Cudi'nin insanlık için anlamı bir yana, Kürtler için önemi, anlamı çok farklı. Kürt anaları her sabah gün doğumunda Cudi'ye yüzlerini döner, Cudi'den yükselen güneşe dua ederler. Onlar için Cudi tüm muratların babasıdır. İnsanın muradı neyse Cudi'ye dönerek ister. Zira Cudi kimin ne muradı varsa gerçekleşmesi için gerekli güce sahiptir. Cudi murad arayanlara kucak açar, güç verir, korur.
Bütün sarp, asi, inatçı yapısına, karakterine rağmen Cudi insanlara murad dağıtan, yol gösteren mekandır. O ne zaman ki insanlar zorlanırsa, imdadına koşan, ölüme karşı hep yaşam üreten, Azrail'le savaşan, tanrılara kafa tutarak insanı yücelten coğrafyadır. Yeryüzünde ayak basıp yaşayabilecek başka hiç bir yer bulamadığında imdadına koşup insanlığa yer yurt olan ana kadındır Cudi. Ve bağrından insanlığı yaratan verimli hilalin ana kaynağıdır Cudi.
İşte insanlığa beşik, yaşama kaynak Cudi'nin çocuğudur Adıl Bilika. Özgürlük mücadelesine, Kürt halkına, insanlığa kendini adayan otuz beş yılık ömrün hikayesidir Cudi’li Adıl yoldaşın hikayesi. Bunca kendini adaması, halkının, özgürlüğün hizmetine sunması, Cudi'yle özdeş karakterinin, yapısının, kişiliğinin gereğidir. Oda tıpkı Cudi gibi kendini halkına, insanlığa, özgür yaşama adamış, o uğurda yaşamış ve insanlığa mal olmuştur. Cudi’li olarak Adıl yoldaş gerçek bir özgürlükçüydü. Hayatını özgürlük değerlerini korumaya adamış gerçek bir devrimciydi.
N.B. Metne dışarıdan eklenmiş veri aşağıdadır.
/-- Write an entry by a path, with the refusals in the order of R503: the state, and the abort code, 0 where it is accepted. -/
def dictWrite (s : State) (path : Path) (idx sub : Nat) (b : List Byte) : State × Nat :=
  if writeGate s path idx sub b.length ≠ 0 then (s, writeGate s path idx sub b.length)
  else
    match dictRow idx sub with
    | none => (s, 0x06020000)
    | some r =>
      if (reg s K.START_STAGE ≠ 5 ∨ reg s K.SAFE_STATE ≠ 1) ∧ stationWrite idx sub = true then (s, sdoState)
      else if fixedType r.ty then writeNumber s idx sub (numberIn path b)
      else writeString s idx sub b

/-- The outcome of one write: the abort code is what the request receives. -/
def writeBy (s : State) (path : Path) (idx sub : Nat) (b : List Byte) : State :=
  if dictUp s path then let r := dictWrite s path idx sub b; { r.1 with sdo := r.2 } else s

/-- The same for a number of n bytes. -/
def writeNum (s : State) (path : Path) (idx sub n v : Nat) : State := writeBy s path idx sub (numberBytes path n v)

/-- DICT_WRITE (R439). -/
def execDictWrite (path : Path) (index sub : Nat) (value : List Byte) (s : State) : Host.Outcome State Fault Refusal :=
  whenAlive s (writeBy s path index sub value)

/-- Q_STATE_ENABLE (R49). -/
def execQStateEnable (path : Path) (q : Nat) (s : State) : Host.Outcome State Fault Refusal := whenAlive s (writeNum s path (0x2010 + q) 9 1 1)

/-- Q_STATE_DISABLE (R50). -/
def execQStateDisable (path : Path) (q : Nat) (s : State) : Host.Outcome State Fault Refusal := whenAlive s (writeNum s path (0x2010 + q) 9 1 0)

/-- HM_STATE_ON (R79). -/
def execHmStateOn (path : Path) (q : Nat) (s : State) : Host.Outcome State Fault Refusal := whenAlive s (writeNum s path (0x2210 + q) 5 1 1)

/-- HM_INIT_DONE (R79). -/
def execHmInitDone (q : Nat) (s : State) : Host.Outcome State Fault Refusal := whenWorking s (hmInitDone s q)

/-- HM_STATE_OFF (R79). -/
def execHmStateOff (path : Path) (q : Nat) (s : State) : Host.Outcome State Fault Refusal := whenAlive s (writeNum s path (0x2210 + q) 5 1 0)

/-- HM_ADOPT (R500). -/
def execHmAdopt (path : Path) (q : Nat) (s : State) : Host.Outcome State Fault Refusal := whenAlive s (writeNum s path (0x2240 + q) 0 1 1)

/-- WYTHE_STATE_ON (R232, R260). -/
def execWytheStateOn (path : Path) (q : Nat) (s : State) : Host.Outcome State Fault Refusal := whenAlive s (writeNum s path (0x3010 + q) 1 1 1)

/-- WYTHE_STATE_OFF (R233). -/
def execWytheStateOff (path : Path) (q : Nat) (s : State) : Host.Outcome State Fault Refusal := whenAlive s (writeNum s path (0x3010 + q) 1 1 0)

/-- MEMBER_CMD (R288-R293). -/
def execMemberCmd (path : Path) (q : Nat) (record : List Byte) (s : State) : Host.Outcome State Fault Refusal :=
  whenAlive s (writeBy s path (0x3040 + q) 1 record)

/-- JOB_START (R493, R494): the record's REJOIN decides. -/
def execJobStart (path : Path) (q : Nat) (record : List Byte) (s : State) : Host.Outcome State Fault Refusal :=
  whenAlive s (writeBy s path (0x3020 + q) 1 record)

/-- JOB_REJOIN (R493, R496): the record's REJOIN decides. -/
def execJobRejoin (path : Path) (q : Nat) (record : List Byte) (s : State) : Host.Outcome State Fault Refusal :=
  whenAlive s (writeBy s path (0x3020 + q) 1 record)

/-- JOB_CONTROL_READY (R494, R496). -/
def execJobControlReady (path : Path) (q : Nat) (s : State) : Host.Outcome State Fault Refusal := whenAlive s (writeNum s path (0x3020 + q) 2 1 1)

/-- JOB_CONTROL_END (R498). -/
def execJobControlEnd (path : Path) (q : Nat) (s : State) : Host.Outcome State Fault Refusal := whenAlive s (writeNum s path (0x3020 + q) 2 1 3)

/-- FW_IMAGE (R453). -/
def execFwImage (path : Path) (image : List Byte) (s : State) : Host.Outcome State Fault Refusal := whenAlive s (writeBy s path 0x1F50 1 image)

/-- FW_CONTROL (R453). -/
def execFwControl (path : Path) (s : State) : Host.Outcome State Fault Refusal := whenAlive s (writeNum s path 0x1F51 1 1 1)

/-- LIFE_RECORD (R469). -/
def execLifeRecord (path : Path) (record : List Byte) (s : State) : Host.Outcome State Fault Refusal := whenAlive s (writeBy s path 0x8100 0 record)

/-- LIFE_SHUTDOWN_PUSH (R468). -/
def execLifeShutdownPush (path : Path) (s : State) : Host.Outcome State Fault Refusal := whenAlive s (writeNum s path 0x8101 0 1 1)

/-- LIFE_SHUTDOWN_MISSING (R469). -/
def execLifeShutdownMissing (path : Path) (s : State) : Host.Outcome State Fault Refusal := whenAlive s (writeNum s path 0x8101 0 1 2)

/-- TB_SET (R457). -/
def execTbSet (path : Path) (value : List Byte) (s : State) : Host.Outcome State Fault Refusal := whenAlive s (writeBy s path 0x5002 0 value)

/-- TB_ADJUST (R461, R462). -/
def execTbAdjust (path : Path) (value : List Byte) (s : State) : Host.Outcome State Fault Refusal := whenAlive s (writeBy s path 0x5010 0 value)

/-- EV_CONSUMER (R395, R412). -/
def execEvConsumer (path : Path) (value : Nat) (s : State) : Host.Outcome State Fault Refusal := whenAlive s (writeNum s path 0x6003 0 4 value)

/-- FP_ATOMIC (R329). -/
def execFpAtomic (path : Path) (record : List Byte) (s : State) : Host.Outcome State Fault Refusal := whenAlive s (writeBy s path 0x2F05 0 record)

/-- BG_REPLACE (R341). -/
def execBgReplace (path : Path) (q value : Nat) (s : State) : Host.Outcome State Fault Refusal := whenAlive s (writeNum s path (0x2F30 + q) 6 8 value)

/-- BG_BCAST (R342). -/
def execBgBcast (path : Path) (q : Nat) (record : List Byte) (s : State) : Host.Outcome State Fault Refusal := whenAlive s (writeBy s path (0x2F30 + q) 7 record)

/-- SCR_HOST_RANGE (R393). -/
def execScrHostRange (path : Path) (record : List Byte) (s : State) : Host.Outcome State Fault Refusal := whenAlive s (writeBy s path 0x2B08 0 record)

/-- SAF_TEST (R407, R412). -/
def execSafTest (path : Path) (value : Nat) (s : State) : Host.Outcome State Fault Refusal := whenAlive s (writeNum s path 0x6010 6 1 value)

/-- FLIP_STATE_ARM (R414). -/
def execFlipStateArm (path : Path) (s : State) : Host.Outcome State Fault Refusal := whenAlive s (writeNum s path 0xA010 3 1 1)

/-- FLIP_STATE_DISARM (R414). -/
def execFlipStateDisarm (path : Path) (s : State) : Host.Outcome State Fault Refusal := whenAlive s (writeNum s path 0xA010 3 1 0)

end Sys2Proof.Machine
end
Kürdistan özgürlük mücadelesinde Botan her anlamda isyan beşiği, fedakarlık, bağlılık, serhildan diyarıdır. Cudi Botan’ın merkezi olarak Gabar’la birlikte özgürlük ateşinin yakıldığı kalelerdir. Cudi ve Gabar diriliş devriminin direniş kaleleridir. Bu kalelerde yakılan ateş bütün Kürdistan’ı aydınlatmış, kölelik uykusundan uyandırmış, sömürünün dondurduğu yürekleri ısıtmış, özgürlük maratonunu başlatmıştır.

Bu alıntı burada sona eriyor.